Sunday, October 24, 2004

Onward and Upward!

A New Team Member
Surgery – that’s old news. Now it’s on to radiation. And my radiation-oncologist, a new member of my care team, let’s call her Dr. Brown. I like her a lot; she has a a good sense of humor and a vivid way of describing things – saying that breast cancer with “lobular features” is like silly string, and that the lymphatic system is like the “shop vac” of the body.
She explained all my radiation treatments – and their long list of possible side effects. Topical burning of the skin, fatigue (as if from sunburn), and also the possible long range risks – that the radiation itself will trigger a new cancer, such as one in the lung that a bit of the rays will strike. Anyway, it’s all weighed carefully against the risks and possibilities of a reoccurring cancer.

Pathology report

Dr. Jones was telling me about the pathology report that came back analysing the tissue (my breast) removed in the surgery.
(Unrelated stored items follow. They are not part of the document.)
/-- The rows of R157's table: a faulting step for each. -/
theorem witness_StateAFaultLeaves :
    (∃ t, step (small 0xFFFF 0x8000 0 0 []) = .fault (.outOfRange 0xFFFF .read t)) ∧
      (∃ t, step (small 0xFFFE 0x8000 0 0 [(0xFFFE, 0x21)]) = .fault (.outOfRange 0xFFFF .read t)) ∧
      (∃ t, step (small 0xFFFD 0x8000 0 0 [(0xFFFD, 0x21)]) = .fault (.outOfRange 0xFFFF .read t)) ∧
      (∃ t, step (small 0xFFFE 0x8000 0 0 [(0xFFFE, 0x3E)]) = .fault (.outOfRange 0xFFFF .read t)) ∧
      (∃ t, step (small 0x0400 0x0000 0 0 [(0x0400, 0xE5)]) = .fault (.outOfRange 0xFFFF .write t)) ∧
      (∃ t, step (small 0x0400 0x0001 0 0 [(0x0400, 0xE5)]) = .fault (.outOfRange 0xFFFF .write t)) ∧
      (∃ t, step (small 0x0500 0xFFFF 0 0 [(0x0500, 0xE1)]) = .fault (.outOfRange 0xFFFF .read t)) ∧
      (∃ t, step (small 0x0500 0xFFFE 0 0 [(0x0500, 0xE1)]) = .fault (.outOfRange 0xFFFF .read t)) ∧
      (∃ t, step (small 0x0100 0x0000 0 0 [(0x0100, 0xCD)]) = .fault (.outOfRange 0xFFFF .write t)) ∧
      (∃ t, step (small 0x0100 0x0001 0 0 [(0x0100, 0xCD)]) = .fault (.outOfRange 0xFFFF .write t)) ∧
      (∃ t, step (small 0xFFFE 0x8000 0 0 [(0xFFFE, 0xCD)]) = .fault (.outOfRange 0xFFFF .read t)) ∧
      (∃ t, step (small 0xFFFD 0x8000 0 0 [(0xFFFD, 0xCD)]) = .fault (.outOfRange 0xFFFF .read t)) ∧
      (∃ t, step (small 0x0600 0xFFFF 0 0 [(0x0600, 0xC9)]) = .fault (.outOfRange 0xFFFF .read t)) ∧
      ∃ t, step (small 0x0600 0xFFFE 0 0 [(0x0600, 0xC9)]) = .fault (.outOfRange 0xFFFF .read t) :=
  ⟨⟨_, rfl⟩, ⟨_, rfl⟩, ⟨_, rfl⟩, ⟨_, rfl⟩, ⟨_, rfl⟩, ⟨_, rfl⟩, ⟨_, rfl⟩, ⟨_, rfl⟩, ⟨_, rfl⟩, ⟨_, rfl⟩, ⟨_, rfl⟩,
    ⟨_, rfl⟩, ⟨_, rfl⟩, ⟨_, rfl⟩⟩

theorem witness_OperandBeyondTheLastCellFaults :
    (small 0xFFFE 0x8000 0 0 [(0xFFFE, 0x3E)]).byteAt 0xFFFE = 0x3E#8 ∧
      (small 0xFFFE 0x8000 0 0 [(0xFFFE, 0x21)]).byteAt 0xFFFE = 0x21#8 ∧
      (small 0xFFFE 0x8000 0 0 [(0xFFFE, 0xCD)]).byteAt 0xFFFE = 0xCD#8 ∧
      (small 0xFFFE 0x8000 0 0 [(0xFFFE, 0xCD)]).valid (0x8000 - 1) ∧
      (small 0xFFFE 0x8000 0 0 [(0xFFFE, 0xCD)]).valid (0x8000 - 2) := by decide

/-- The step clauses of `IncrementAResult`, `DecrementAResult` and `JumpHlResult` (an invalid target, a jump to itself), and of
`UnmappedResult`. -/
theorem witness_step_clauses :
    (small 0xFFFE 0 0 0 [(0xFFFE, 0x3C)]).byteAt 0xFFFE = 0x3C#8 ∧
      (small 0xFFFE 0 0 0 [(0xFFFE, 0x3D)]).byteAt 0xFFFE = 0x3D#8 ∧
      ((small 0x0300 0 0xFFFF 0 [(0x0300, 0xE9)]).byteAt 0x0300 = 0xE9#8 ∧
        ¬ (small 0x0300 0 0xFFFF 0 [(0x0300, 0xE9)]).valid 0xFFFF) ∧
      ((small 0x0300 0 0x0300 0 [(0x0300, 0xE9)]).byteAt 0x0300 = 0xE9#8 ∧
        (small 0x0300 0 0x0300 0 [(0x0300, 0xE9)]).hl = (small 0x0300 0 0x0300 0 [(0x0300, 0xE9)]).pc) ∧
      ((small 0xFFFE 0 0 0 []).valid 0xFFFE ∧ isUnmapped ((small 0xFFFE 0 0 0 []).byteAt 0xFFFE) = true) := by decide

/-- 2.7 K2, K3, K4 after the opcode fetch: the three overlaps, every access valid. -/
theorem witness_CallOverItsOwnOperands :
    ((0x0103 : Word) = 0x0101 + 2 ∧ (0x0102 : Word) = 0x0101 + 1 ∧ (0x0104 : Word) = 0x0101 + 3) ∧
      ((small 0x0101 0x0103 0 0 []).valid 0x0102 ∧ (small 0x0101 0x0103 0 0 []).valid 0x0101) ∧
      ((small 0x0101 0x0102 0 0 []).valid 0x0101 ∧ (small 0x0101 0x0102 0 0 []).valid 0x0100) ∧
      ((small 0x0101 0x0104 0 0 []).valid 0x0103 ∧ (small 0x0101 0x0104 0 0 []).valid 0x0102) := by decide

/-- X6's first two steps. -/
theorem witness_LoadThenJumpReachesTheImmediate :
    StandsAt ⟨.ldHLnn, .imm16 0x9999⟩ 0x8000
        ⟨.cells65535, [(0x8000, 0x21), (0x8001, 0x99), (0x8002, 0x99), (0x8003, 0xE9)]⟩ ∧
      StandsAt ⟨.jpHL, .none⟩ (0x8000 + 3)
        ⟨.cells65535, [(0x8000, 0x21), (0x8001, 0x99), (0x8002, 0x99), (0x8003, 0xE9)]⟩ := by
  unfold StandsAt; decide

theorem witness_PopUndoesPush :
    (∃ t, push16 0x9876 (ready 0) = .ok () t) ∧
      StandsAt ⟨.pushHL, .none⟩ 0x999C ⟨.cells65535, [(0x999C, 0xE5), (0x999D, 0xE1)]⟩ ∧
      StandsAt ⟨.popHL, .none⟩ (0x999C + 1) ⟨.cells65535, [(0x999C, 0xE5), (0x999D, 0xE1)]⟩ ∧
      ((0xFFFE : Word) - 1 ≠ 0x999C + 1 ∧ (0xFFFE : Word) - 2 ≠ 0x999C + 1) := by
  refine ⟨⟨_, rfl⟩, ?_⟩
  unfold StandsAt
  decide

/-- X2's second row: the call at 0x0100, the return at 0x8844. -/
def callThenRet : Memory := ⟨.cells65535, [(0x0100, 0xCD), (0x0101, 0x88), (0x0102, 0x44), (0x8844, 0xC9)]⟩

theorem witness_ReturnUndoesCall :
    StandsAt ⟨.callnn, .imm16 0x8844⟩ 0x0100 callThenRet ∧ StandsAt ⟨.ret, .none⟩ 0x8844 callThenRet := by
  unfold StandsAt; decide

/-- With `SP = 0x9000` the two slots are cells and lie off the operands and the `RET`. -/
theorem witness_ReturnUndoesCall_slots :
    (callThenRet.valid 0x8FFF ∧ callThenRet.valid 0x8FFE) ∧
      ∀ x ∈ [0x8FFF#16, 0x8FFE#16], x ≠ 0x0101#16 ∧ x ≠ 0x0102#16 ∧ x ≠ 0x8844#16 := by
  simp [callThenRet, Memory.valid, MemSize.cells]

theorem witness_JumpToItselfLoopsForEver :
    StandsAt ⟨.jpHL, .none⟩ 0x0300 ⟨.cells65535, [(0x0300, 0xE9)]⟩ := by
  unfold StandsAt; decide

theorem witness_UnmappedMemoryIsWalkedForEver :
    (large 0xFFFF 0 0 0 []).mem.size = .cells65536 ∧ ∀ x : Word, isUnmapped ((large 0xFFFF 0 0 0 []).byteAt x) = true :=
  ⟨rfl, fun _ => rfl⟩

theorem witness_AfterTheFirstStepOnlyStepsChangeState :
    (∃ c v, serve ⟨ready 0x3C, .running⟩ .readA = .ok (c, v)) ∧ (∃ c v, serve ⟨ready 0x3C, .boot⟩ .step = .ok (c, v)) ∧
      ∃ c v, serve ⟨ready 0x3C, .failed⟩ .discard = .ok (c, v) :=
  ⟨⟨_, _, rfl⟩, ⟨_, _, rfl⟩, ⟨_, _, rfl⟩⟩

/-- `CompletedStepIsAnsweredAndTheRunGoesOn`, before and after the first step, for a mapped opcode and an unmapped one. -/
theorem witness_CompletedStepIsAnsweredAndTheRunGoesOn :
    ∀ p ∈ [Phase.boot, Phase.running], (p = .boot ∨ p = .running) ∧
      (∃ t, step (Session.mk (ready 0xCD) p).state = .next t) ∧ ∃ t, step (Session.mk (ready 0x76) p).state = .next t := by
  intro p hp
  refine ⟨by simpa using hp, ?_, ?_⟩
  · show ∃ t, step (ready 0xCD) = .next t
    exact ⟨_, rfl⟩
  · show ∃ t, step (ready 0x76) = .next t
    exact ⟨_, rfl⟩

/-- Both clauses' premises in one session, for a machine just created and for one that has run. -/
theorem witness_FaultEndsTheRun :
    ∀ p ∈ [Phase.boot, Phase.running], (p = .boot ∨ p = .running) ∧
      ∃ t, step (Session.mk (small 0xFFFF 0 0 0 []) p).state = .fault (.outOfRange 0xFFFF .read t) := by
  intro p hp
  exact ⟨by simpa using hp, ⟨_, rfl⟩⟩

/-- Also for `LoadedPieceIsReadBack`. -/
theorem witness_HostSetsRegistersModuloTheirWidth : (Session.create .cells65535 0 0 []).phase = .boot := rfl

/-- A piece that ends at the last cell, one that reaches past it, and one whose base is no cell, in the memory
`Session.create` gives. -/
theorem witness_LoadedPieceIsReadBack :
    (0xFFFD ≤ MemSize.cells .cells65535 ∧ 0xFFFD + [0x21#8, 0x12#8].length ≤ MemSize.cells .cells65535) ∧
      (0xFFFE ≤ MemSize.cells .cells65535 ∧ ¬ 0xFFFE + [0x21#8, 0x12#8].length ≤ MemSize.cells .cells65535) ∧
      (¬ 0x10000 ≤ MemSize.cells .cells65535 ∧ ¬ 0x10000 + [0x21#8].length ≤ MemSize.cells .cells65535) := by
  simp [MemSize.cells]

/-- R182, R43: with 65535 cells the first byte of the piece at FFFE is written and the second is answered `OutOfRange`; a
piece at 10000 is answered so at its base. -/
theorem test_loadPiece_out_of_range :
    (∃ c, loadPiece (Session.create .cells65535 0 0 []) 0xFFFE [0x21, 0x12] = .ok (c, .outOfRange 0xFFFF .write)) ∧
      ∃ c, loadPiece (Session.create .cells65535 0 0 []) 0x10000 [0x21] = .ok (c, .outOfRange 0x10000 .write) :=
  ⟨⟨_, rfl⟩, ⟨_, rfl⟩⟩

theorem witness_HostReadsAnswerTheStateUntilDiscard :
    (∀ p ∈ [Phase.boot, .running, .failed], (Session.mk (ready 0x3C) p).phase ≠ .discarded) ∧
      (Session.mk (ready 0x3C) .discarded).phase = .discarded := by decide

/-- The cell clauses of `ReadsAnswer` at the boundary: the last cell, and the address after it. -/
theorem test_host_reads_cells :
    serve ⟨small 0 0 0x1234 0 [(0xFFFE, 0x77)], .failed⟩ (.readCell 0xFFFE) =
        .ok (⟨small 0 0 0x1234 0 [(0xFFFE, 0x77)], .failed⟩, .byte 0x77) ∧
      serve ⟨small 0 0 0x1234 0 [], .failed⟩ (.readCell 0xFFFF) =
        .ok (⟨small 0 0 0x1234 0 [], .failed⟩, .outOfRange 0xFFFF .read) ∧
      serve ⟨small 0 0 0x1234 0 [], .running⟩ .readH = .ok (⟨small 0 0 0x1234 0 [], .running⟩, .byte 0x12) :=
  ⟨rfl, rfl, rfl⟩

/-- The last clause of `OpcodeMapIsTotalAndExact`. -/
theorem witness_OpcodeMapIsTotalAndExact :
    (decodeOpcode 0xC9#8).format = .f0 ∧ (decodeOpcode 0x22#8).format = .f0 := by decide

end Sys2Proof.Tests
end

section
/-! PROOFS. The memory family (20_memory.md): the port's read and write, and the byte order of immediates. The lemmas
before the theorems say how code that stands in memory is fetched and run. -/

namespace Sys2Proof.Machine

/-! ### The port (R42, R43) -/

/-- Settles O10: validity of the address decides which law of `memRead` applies. -/
theorem memReadAnswersTheByteOrRaises : Obligations.MemReadAnswersTheByteOrRaises :=
  fun _ _ => ⟨memRead_of_valid, memRead_of_invalid⟩

/-- Settles O11: the write answers `Memory.set`, whose read-after-write laws give the cell and its frame. -/
theorem memWriteChangesExactlyOneCell : Obligations.MemWriteChangesExactlyOneCell := by
  refine fun s addr v => ⟨fun hv => ?_, memWrite_of_invalid v⟩
  have stored : (s.setMem (s.mem.set addr.toNat v)).byteAt addr = v := Memory.get_set_same ..
  have readBack := memRead_of_valid ((State.valid_setMem_set s addr.toNat v addr).mpr hv)
  rw [stored] at readBack
  exact ⟨_, memWrite_of_valid v hv, stored, readBack, sameMemoryBut_set s addr v, rfl, rfl, rfl, rfl⟩

/-! ### Fetching code that stands in memory (R46, R62, R63) -/

/-- The 8-bit immediate is the byte at `PC` as it stands. -/
theorem fetch8_of_codeAt {s : State} {n : Byte} (h : codeAt s.mem 1 s.pc = [n]) :
    fetch8 s = .ok n (s.setPC (s.pc + 1)) := by
  obtain ⟨hv, rfl, -⟩ := codeAt_eq_cons.mp h
  exact fetch8_of_valid hv

/-- The 16-bit immediate has its high byte at the lower address. -/
theorem fetchImm16_of_codeAt {s : State} {nn : Word} (h : codeAt s.mem 2 s.pc = [hiByte nn, loByte nn]) :
    fetchImm16 s = .ok nn (s.setPC (s.pc + 2)) := by
  obtain ⟨hv₁, hb₁, h⟩ := codeAt_eq_cons.mp h
  obtain ⟨hv₂, hb₂, -⟩ := codeAt_eq_cons.mp h
  rw [fetchImm16_of_valid hv₁ hv₂, State.byteAt, State.byteAt, hb₁, hb₂, joinBytes_hiByte_loByte]

/-- Code none of whose addresses is among the changed ones stands as before. -/
theorem codeAt_of_sameMemoryBut {l : List Word} {s t : State} (h : SameMemoryBut l s t) {n : Nat} {x : Word}
    (hx : ∀ k < n, x + BitVec.ofNat 16 k ∉ l) : codeAt t.mem n x = codeAt s.mem n x := by
  induction n generalizing x with
  | zero => rfl
  | succ n ih =>
    have hget : t.mem.get x.toNat = s.mem.get x.toNat :=
      h.2 _ fun y hy hyx => hx 0 n.succ_pos (by simpa [BitVec.eq_of_toNat_eq hyx] using hy)
    have hrest : codeAt t.mem n (x + 1) = codeAt s.mem n (x + 1) :=
      ih fun k hk => by
        have hk' := hx (k + 1) (Nat.succ_lt_succ hk)
        rwa [Nat.add_comm, BitVec.ofNat_add, ← BitVec.add_assoc] at hk'
    simp only [codeAt, Memory.read, Memory.valid, h.1, hget, hrest]

/-! ### Running an instruction that stands at `PC` (R80, R82) -/

/-- Decoding the opcode of a well-formed kind gives the kind back (R65, R67). -/
theorem decodeOpcode_opcode {i : Instr} (h : i.wf = true) : decodeOpcode i.opcode = i := by
  cases i with
  | ldHLnn => rfl
  | ldAn => rfl
  | incA => rfl
  | decA => rfl
  | jpHL => rfl
  | pushHL => rfl
  | popHL => rfl
  | callnn => rfl
  | ret => rfl
  | unmapped op => exact (decodeOpcode_eq_unmapped op).mpr h

/-- An instruction that stands at `a` is its opcode byte at a valid address, then its operand bytes. -/
theorem standsAt_iff {c : Coded} {a : Word} {m : Memory} :
    StandsAt c a m ↔ m.valid a.toNat ∧ m.get a.toNat = c.instr.opcode ∧
      codeAt m (encodeOperand c.operand).length (a + 1) = encodeOperand c.operand :=
  codeAt_eq_cons

/-- A step runs the instruction that stands at `PC`, with its operand bytes still to be fetched. -/
theorem step_of_standsAt {s : State} {c : Coded} (hw : c.instr.wf = true) (h : StandsAt c s.pc s.mem) :
    step s = exec c.instr (s.setPC (s.pc + 1)) := by
  obtain ⟨hv, hop, -⟩ := standsAt_iff.mp h
  rw [step_of_valid hv, State.byteAt, hop, decodeOpcode_opcode hw]
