-- ==== Sys2Proof/WellFormed.lean ====
section
/-! DEFINITION. What a host must keep to when it writes a request. The types of `Request` already
hold every field to its width (R60); what is left is the reserved field. -/

namespace Sys2Proof

/-- The reserved bits `q[31:18]` are "written 0 by the host" (30_encoding.md R60). The engine runs a
request that breaks this and ignores the bits (R72). -/
def Request.wellFormed (q : Request) : Bool := q.reserved == 0#14

/-- An operation as a host may write it. -/
def Instr.wellFormed (i : Instr) : Bool := i.request.wellFormed

end Sys2Proof
end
Some good news – I am estrogen-receptor positive, which means that I can be treated with hormone therapy. So the more ways we have to try and treat my condition the better the chances of beating it. I am going to start on tamoxifen – I just emailed Dr. Smith and she emailed back in minutes, that I can start tomorrow.
Other info from the pathology report: there was cancer in the tissue, so I don't have to worry that I might have had a needless mastectomy. The tissue removed had clean margins – meaning, as tests determine, all or most of cancer has been removed. However four of the five lymph nodes removed were cancerous, meaning that some of the remaining lymph nodes are certainly cancerous. Say, that's their job as the "shop vac" of the body, to suck up all that icky stuff. We'll take care of them in radiation.